__Your task__
Reproduce the section of the listing that begins at the line containing "that no proof" and finishes at the line containing "s.advancePc.haltInfo = s.haltInfo := rfl". Include both end lines and nothing beyond them.
※ ※ ※
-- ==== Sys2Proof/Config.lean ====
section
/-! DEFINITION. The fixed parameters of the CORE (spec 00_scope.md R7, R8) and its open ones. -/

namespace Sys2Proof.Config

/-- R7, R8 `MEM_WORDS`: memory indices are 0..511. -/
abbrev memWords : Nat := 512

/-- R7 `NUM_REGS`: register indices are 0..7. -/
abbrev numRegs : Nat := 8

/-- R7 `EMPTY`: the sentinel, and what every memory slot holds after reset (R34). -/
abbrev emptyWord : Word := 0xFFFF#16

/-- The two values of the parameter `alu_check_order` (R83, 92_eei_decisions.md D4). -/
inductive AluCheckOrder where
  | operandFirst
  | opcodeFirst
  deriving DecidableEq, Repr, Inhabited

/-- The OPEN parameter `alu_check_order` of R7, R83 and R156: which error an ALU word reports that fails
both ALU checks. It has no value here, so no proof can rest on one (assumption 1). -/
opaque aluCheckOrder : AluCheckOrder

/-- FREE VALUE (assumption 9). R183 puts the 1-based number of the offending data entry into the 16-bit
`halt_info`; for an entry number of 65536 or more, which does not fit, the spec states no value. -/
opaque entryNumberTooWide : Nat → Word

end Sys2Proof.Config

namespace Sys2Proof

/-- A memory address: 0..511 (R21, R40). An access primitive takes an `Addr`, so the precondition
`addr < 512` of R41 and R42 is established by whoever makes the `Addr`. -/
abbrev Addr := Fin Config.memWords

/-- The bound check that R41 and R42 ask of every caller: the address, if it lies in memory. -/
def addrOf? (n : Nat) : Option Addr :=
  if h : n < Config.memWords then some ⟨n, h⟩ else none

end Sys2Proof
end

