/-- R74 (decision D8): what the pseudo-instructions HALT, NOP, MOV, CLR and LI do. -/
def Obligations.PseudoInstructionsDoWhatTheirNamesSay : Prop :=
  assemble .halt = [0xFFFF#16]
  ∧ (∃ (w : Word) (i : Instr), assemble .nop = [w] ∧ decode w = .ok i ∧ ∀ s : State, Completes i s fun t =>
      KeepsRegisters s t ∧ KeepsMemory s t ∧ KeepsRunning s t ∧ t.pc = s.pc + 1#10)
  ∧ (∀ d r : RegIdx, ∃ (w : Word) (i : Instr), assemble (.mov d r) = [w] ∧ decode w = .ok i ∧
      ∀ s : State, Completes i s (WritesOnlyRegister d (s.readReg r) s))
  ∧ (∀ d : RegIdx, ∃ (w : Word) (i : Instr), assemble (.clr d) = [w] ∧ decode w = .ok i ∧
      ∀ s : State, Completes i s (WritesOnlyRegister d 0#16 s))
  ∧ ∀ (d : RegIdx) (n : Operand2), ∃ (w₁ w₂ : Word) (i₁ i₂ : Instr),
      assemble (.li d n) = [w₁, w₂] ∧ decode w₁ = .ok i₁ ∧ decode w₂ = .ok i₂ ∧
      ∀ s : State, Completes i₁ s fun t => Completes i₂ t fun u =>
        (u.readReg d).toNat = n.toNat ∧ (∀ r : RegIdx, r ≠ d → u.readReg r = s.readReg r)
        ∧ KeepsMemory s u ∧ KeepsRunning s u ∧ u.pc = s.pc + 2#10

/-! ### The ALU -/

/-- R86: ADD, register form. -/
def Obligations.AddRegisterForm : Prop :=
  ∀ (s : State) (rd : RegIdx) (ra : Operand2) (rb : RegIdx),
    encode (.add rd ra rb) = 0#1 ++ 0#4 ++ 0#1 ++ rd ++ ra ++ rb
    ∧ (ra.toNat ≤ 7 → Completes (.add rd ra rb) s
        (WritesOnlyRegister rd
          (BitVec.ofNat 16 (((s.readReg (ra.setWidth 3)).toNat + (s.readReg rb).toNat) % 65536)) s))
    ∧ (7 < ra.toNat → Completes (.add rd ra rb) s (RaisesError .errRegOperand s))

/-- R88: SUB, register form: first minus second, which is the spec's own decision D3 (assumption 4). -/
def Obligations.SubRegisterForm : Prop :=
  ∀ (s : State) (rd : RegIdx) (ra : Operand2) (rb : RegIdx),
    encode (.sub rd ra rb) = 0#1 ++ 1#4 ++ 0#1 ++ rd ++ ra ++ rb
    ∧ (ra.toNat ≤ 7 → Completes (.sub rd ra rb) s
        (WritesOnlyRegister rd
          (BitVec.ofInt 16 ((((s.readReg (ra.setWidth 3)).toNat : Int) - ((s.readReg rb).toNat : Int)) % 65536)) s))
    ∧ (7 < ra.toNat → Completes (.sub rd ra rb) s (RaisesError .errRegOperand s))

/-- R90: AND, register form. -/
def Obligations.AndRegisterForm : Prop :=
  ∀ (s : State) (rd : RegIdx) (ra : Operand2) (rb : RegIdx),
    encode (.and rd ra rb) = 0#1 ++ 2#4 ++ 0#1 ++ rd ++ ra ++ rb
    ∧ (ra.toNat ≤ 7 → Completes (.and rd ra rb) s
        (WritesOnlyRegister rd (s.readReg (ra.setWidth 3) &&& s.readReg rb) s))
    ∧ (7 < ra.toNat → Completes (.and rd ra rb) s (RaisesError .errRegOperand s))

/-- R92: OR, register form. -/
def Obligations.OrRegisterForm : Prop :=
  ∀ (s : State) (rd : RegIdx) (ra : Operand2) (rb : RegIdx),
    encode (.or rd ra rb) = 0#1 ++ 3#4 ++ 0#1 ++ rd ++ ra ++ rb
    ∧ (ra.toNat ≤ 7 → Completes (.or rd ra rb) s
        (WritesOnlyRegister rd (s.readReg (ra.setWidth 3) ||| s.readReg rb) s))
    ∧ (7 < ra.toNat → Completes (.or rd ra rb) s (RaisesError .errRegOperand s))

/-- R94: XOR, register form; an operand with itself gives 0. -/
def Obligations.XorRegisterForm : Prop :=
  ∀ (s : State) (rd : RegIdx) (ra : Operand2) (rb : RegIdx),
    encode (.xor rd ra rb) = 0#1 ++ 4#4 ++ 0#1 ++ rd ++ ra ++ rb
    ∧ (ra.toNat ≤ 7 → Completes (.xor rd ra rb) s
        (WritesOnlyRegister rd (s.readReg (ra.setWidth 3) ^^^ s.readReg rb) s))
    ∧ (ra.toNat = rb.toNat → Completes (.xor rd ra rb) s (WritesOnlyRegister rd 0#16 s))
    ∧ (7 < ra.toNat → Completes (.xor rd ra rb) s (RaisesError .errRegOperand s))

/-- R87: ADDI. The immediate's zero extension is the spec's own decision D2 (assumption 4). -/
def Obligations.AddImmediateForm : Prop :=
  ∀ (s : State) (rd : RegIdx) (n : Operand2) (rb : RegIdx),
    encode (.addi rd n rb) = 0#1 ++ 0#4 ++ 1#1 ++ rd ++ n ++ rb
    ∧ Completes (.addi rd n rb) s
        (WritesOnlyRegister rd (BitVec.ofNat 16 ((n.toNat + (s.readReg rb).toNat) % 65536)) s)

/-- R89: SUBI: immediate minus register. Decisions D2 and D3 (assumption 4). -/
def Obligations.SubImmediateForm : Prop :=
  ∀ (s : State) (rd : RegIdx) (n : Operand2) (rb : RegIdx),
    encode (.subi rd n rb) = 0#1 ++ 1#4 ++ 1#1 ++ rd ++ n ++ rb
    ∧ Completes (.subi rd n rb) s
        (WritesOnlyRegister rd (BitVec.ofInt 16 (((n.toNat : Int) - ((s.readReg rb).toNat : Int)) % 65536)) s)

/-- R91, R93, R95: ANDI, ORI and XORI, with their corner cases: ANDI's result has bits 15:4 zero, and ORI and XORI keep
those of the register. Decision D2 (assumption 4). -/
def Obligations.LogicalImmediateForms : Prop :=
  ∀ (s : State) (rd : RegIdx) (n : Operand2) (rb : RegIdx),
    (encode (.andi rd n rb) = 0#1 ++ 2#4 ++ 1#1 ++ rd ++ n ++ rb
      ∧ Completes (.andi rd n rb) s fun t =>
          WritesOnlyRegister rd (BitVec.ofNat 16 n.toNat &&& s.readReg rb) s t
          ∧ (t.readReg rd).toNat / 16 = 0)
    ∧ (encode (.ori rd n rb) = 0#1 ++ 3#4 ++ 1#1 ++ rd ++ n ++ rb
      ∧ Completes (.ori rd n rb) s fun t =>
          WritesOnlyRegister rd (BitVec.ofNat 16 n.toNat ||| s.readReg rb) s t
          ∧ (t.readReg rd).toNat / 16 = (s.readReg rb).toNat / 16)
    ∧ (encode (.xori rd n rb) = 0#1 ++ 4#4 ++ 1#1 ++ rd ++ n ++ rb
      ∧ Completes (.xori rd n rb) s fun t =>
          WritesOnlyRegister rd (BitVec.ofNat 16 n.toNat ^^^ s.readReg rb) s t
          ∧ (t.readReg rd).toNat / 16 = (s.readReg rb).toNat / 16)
※ ※ ※
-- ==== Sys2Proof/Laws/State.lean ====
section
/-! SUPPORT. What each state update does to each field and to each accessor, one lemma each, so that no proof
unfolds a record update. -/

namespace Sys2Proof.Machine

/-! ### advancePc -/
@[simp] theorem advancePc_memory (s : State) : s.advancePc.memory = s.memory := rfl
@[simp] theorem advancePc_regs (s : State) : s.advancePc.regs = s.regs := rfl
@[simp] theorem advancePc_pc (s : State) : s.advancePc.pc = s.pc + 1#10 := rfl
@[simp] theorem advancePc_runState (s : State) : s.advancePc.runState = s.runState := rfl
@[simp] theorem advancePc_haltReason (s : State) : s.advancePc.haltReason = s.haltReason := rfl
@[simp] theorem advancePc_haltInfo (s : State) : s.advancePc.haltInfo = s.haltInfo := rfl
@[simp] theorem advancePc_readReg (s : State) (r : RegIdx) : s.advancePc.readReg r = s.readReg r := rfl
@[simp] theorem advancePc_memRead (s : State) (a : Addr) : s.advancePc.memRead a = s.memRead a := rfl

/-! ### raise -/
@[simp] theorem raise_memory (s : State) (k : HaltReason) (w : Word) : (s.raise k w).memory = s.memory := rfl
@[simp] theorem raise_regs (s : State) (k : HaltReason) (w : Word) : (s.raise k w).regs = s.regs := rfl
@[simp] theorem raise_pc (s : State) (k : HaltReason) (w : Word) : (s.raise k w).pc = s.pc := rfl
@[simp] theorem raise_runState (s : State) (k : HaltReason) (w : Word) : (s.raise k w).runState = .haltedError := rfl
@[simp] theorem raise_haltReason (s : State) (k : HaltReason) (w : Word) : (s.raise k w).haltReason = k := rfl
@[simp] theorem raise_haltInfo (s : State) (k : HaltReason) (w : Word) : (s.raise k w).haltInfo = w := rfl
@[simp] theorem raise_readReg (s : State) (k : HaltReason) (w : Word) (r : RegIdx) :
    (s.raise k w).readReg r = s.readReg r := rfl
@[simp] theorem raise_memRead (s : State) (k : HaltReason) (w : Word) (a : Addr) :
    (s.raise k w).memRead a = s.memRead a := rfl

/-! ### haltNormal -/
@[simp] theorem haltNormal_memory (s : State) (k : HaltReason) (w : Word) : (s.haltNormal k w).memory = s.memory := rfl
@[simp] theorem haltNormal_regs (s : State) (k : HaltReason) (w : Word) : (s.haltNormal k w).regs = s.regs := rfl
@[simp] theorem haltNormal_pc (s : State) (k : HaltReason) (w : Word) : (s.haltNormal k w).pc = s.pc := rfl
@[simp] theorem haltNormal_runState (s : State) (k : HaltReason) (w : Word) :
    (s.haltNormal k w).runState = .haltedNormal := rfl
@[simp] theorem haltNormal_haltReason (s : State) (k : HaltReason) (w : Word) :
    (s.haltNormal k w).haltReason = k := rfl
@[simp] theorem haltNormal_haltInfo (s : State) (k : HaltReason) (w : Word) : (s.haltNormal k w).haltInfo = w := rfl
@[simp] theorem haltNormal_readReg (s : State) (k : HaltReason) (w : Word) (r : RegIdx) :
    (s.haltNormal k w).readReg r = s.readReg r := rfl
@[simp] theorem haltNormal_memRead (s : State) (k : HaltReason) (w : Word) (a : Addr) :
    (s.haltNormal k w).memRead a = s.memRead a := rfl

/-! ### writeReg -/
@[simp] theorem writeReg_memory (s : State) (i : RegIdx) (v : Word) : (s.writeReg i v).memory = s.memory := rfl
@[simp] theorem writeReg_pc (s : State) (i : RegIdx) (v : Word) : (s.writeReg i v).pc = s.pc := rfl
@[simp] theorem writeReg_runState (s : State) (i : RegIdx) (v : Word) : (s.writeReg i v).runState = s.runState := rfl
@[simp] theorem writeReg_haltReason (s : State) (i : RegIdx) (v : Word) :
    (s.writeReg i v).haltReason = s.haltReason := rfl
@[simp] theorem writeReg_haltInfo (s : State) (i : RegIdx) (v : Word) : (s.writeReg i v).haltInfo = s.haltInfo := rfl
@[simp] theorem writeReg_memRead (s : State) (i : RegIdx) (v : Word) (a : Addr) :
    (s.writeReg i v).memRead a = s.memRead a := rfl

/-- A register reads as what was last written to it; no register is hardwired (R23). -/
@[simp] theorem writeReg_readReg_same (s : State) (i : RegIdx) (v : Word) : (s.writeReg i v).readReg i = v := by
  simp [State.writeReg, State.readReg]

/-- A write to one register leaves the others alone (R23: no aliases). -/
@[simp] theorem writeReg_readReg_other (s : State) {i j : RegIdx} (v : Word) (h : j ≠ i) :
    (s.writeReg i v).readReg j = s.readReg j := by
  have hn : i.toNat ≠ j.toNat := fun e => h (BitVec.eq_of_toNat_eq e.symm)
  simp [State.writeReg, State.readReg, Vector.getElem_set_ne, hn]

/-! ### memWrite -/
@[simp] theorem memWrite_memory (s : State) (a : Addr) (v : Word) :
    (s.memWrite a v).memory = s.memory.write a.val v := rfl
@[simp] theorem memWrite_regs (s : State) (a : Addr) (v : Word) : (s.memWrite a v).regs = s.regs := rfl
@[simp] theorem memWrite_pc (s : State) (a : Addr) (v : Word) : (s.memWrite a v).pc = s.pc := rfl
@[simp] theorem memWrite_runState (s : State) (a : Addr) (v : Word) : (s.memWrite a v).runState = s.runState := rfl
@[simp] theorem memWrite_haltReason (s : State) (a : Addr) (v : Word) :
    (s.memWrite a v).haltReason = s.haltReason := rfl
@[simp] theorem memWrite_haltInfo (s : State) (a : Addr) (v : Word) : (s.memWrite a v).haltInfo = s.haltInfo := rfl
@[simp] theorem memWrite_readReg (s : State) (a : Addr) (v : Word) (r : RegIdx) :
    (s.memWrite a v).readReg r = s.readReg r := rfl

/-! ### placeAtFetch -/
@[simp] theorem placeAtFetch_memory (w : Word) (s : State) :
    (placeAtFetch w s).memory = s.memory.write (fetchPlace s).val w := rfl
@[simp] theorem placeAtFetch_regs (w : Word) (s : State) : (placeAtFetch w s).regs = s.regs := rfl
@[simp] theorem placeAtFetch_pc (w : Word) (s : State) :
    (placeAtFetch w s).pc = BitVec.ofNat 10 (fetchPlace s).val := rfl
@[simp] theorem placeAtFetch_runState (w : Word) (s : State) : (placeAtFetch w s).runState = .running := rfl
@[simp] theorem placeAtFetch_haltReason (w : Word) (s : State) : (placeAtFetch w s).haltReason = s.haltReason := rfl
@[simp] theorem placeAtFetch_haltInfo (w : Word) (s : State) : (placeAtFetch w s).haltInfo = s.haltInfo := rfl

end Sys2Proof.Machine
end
※ ※ ※
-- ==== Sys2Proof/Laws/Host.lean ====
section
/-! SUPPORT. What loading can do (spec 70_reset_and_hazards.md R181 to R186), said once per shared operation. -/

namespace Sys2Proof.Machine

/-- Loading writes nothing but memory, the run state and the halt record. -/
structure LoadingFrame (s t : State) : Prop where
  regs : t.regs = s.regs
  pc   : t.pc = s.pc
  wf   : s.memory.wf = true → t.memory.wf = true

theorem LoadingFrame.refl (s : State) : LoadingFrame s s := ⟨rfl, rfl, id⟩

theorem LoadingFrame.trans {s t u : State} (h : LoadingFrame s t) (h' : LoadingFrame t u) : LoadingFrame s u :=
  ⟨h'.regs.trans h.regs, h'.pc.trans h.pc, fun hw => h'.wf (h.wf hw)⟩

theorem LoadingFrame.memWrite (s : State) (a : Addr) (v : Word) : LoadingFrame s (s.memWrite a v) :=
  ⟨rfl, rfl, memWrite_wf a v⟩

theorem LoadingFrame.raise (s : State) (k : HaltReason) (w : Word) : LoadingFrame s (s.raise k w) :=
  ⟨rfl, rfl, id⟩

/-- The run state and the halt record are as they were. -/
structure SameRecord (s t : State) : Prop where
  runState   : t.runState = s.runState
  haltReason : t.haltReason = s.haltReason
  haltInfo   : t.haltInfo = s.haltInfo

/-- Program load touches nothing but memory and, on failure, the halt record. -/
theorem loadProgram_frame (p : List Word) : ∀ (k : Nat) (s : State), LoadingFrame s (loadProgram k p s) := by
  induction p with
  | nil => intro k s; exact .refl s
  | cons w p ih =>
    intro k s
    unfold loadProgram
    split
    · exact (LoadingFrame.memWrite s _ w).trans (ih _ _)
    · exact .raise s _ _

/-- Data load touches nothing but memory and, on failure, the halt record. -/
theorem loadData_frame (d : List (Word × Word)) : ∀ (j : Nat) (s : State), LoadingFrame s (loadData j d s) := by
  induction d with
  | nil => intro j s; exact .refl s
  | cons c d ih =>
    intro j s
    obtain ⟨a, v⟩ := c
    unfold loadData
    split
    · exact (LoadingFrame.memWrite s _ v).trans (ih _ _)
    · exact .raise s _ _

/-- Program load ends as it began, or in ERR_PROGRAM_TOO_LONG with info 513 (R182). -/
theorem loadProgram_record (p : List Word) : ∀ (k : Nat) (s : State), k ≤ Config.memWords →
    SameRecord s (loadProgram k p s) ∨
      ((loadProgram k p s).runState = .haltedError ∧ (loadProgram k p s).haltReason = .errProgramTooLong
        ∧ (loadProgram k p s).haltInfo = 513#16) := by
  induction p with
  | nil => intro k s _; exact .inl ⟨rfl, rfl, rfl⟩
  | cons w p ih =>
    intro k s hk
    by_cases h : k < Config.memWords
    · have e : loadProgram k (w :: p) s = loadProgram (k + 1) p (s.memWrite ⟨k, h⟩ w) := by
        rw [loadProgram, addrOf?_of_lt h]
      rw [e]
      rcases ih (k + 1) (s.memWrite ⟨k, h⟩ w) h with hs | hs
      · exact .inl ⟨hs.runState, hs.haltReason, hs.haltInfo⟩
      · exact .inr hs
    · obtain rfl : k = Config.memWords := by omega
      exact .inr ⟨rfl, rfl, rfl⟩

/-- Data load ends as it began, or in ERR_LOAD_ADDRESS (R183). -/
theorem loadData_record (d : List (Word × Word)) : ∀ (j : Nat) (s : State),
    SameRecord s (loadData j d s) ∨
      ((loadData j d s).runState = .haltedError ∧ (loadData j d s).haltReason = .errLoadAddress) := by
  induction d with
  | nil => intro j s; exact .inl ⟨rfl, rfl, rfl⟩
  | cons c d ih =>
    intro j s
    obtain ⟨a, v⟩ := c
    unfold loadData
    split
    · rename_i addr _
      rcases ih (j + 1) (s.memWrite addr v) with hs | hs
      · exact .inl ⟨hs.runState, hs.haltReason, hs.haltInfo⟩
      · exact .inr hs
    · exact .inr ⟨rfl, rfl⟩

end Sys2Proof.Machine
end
※ ※ ※
__Exercise solution__
/-! SUPPORT. What each state update does to each field and to each accessor, one lemma each, so that no proof
unfolds a record update. -/

namespace Sys2Proof.Machine

/-! ### advancePc -/
@[simp] theorem advancePc_memory (s : State) : s.advancePc.memory = s.memory := rfl
@[simp] theorem advancePc_regs (s : State) : s.advancePc.regs = s.regs := rfl
@[simp] theorem advancePc_pc (s : State) : s.advancePc.pc = s.pc + 1#10 := rfl
@[simp] theorem advancePc_runState (s : State) : s.advancePc.runState = s.runState := rfl
@[simp] theorem advancePc_haltReason (s : State) : s.advancePc.haltReason = s.haltReason := rfl
@[simp] theorem advancePc_haltInfo (s : State) : s.advancePc.haltInfo = s.haltInfo := rfl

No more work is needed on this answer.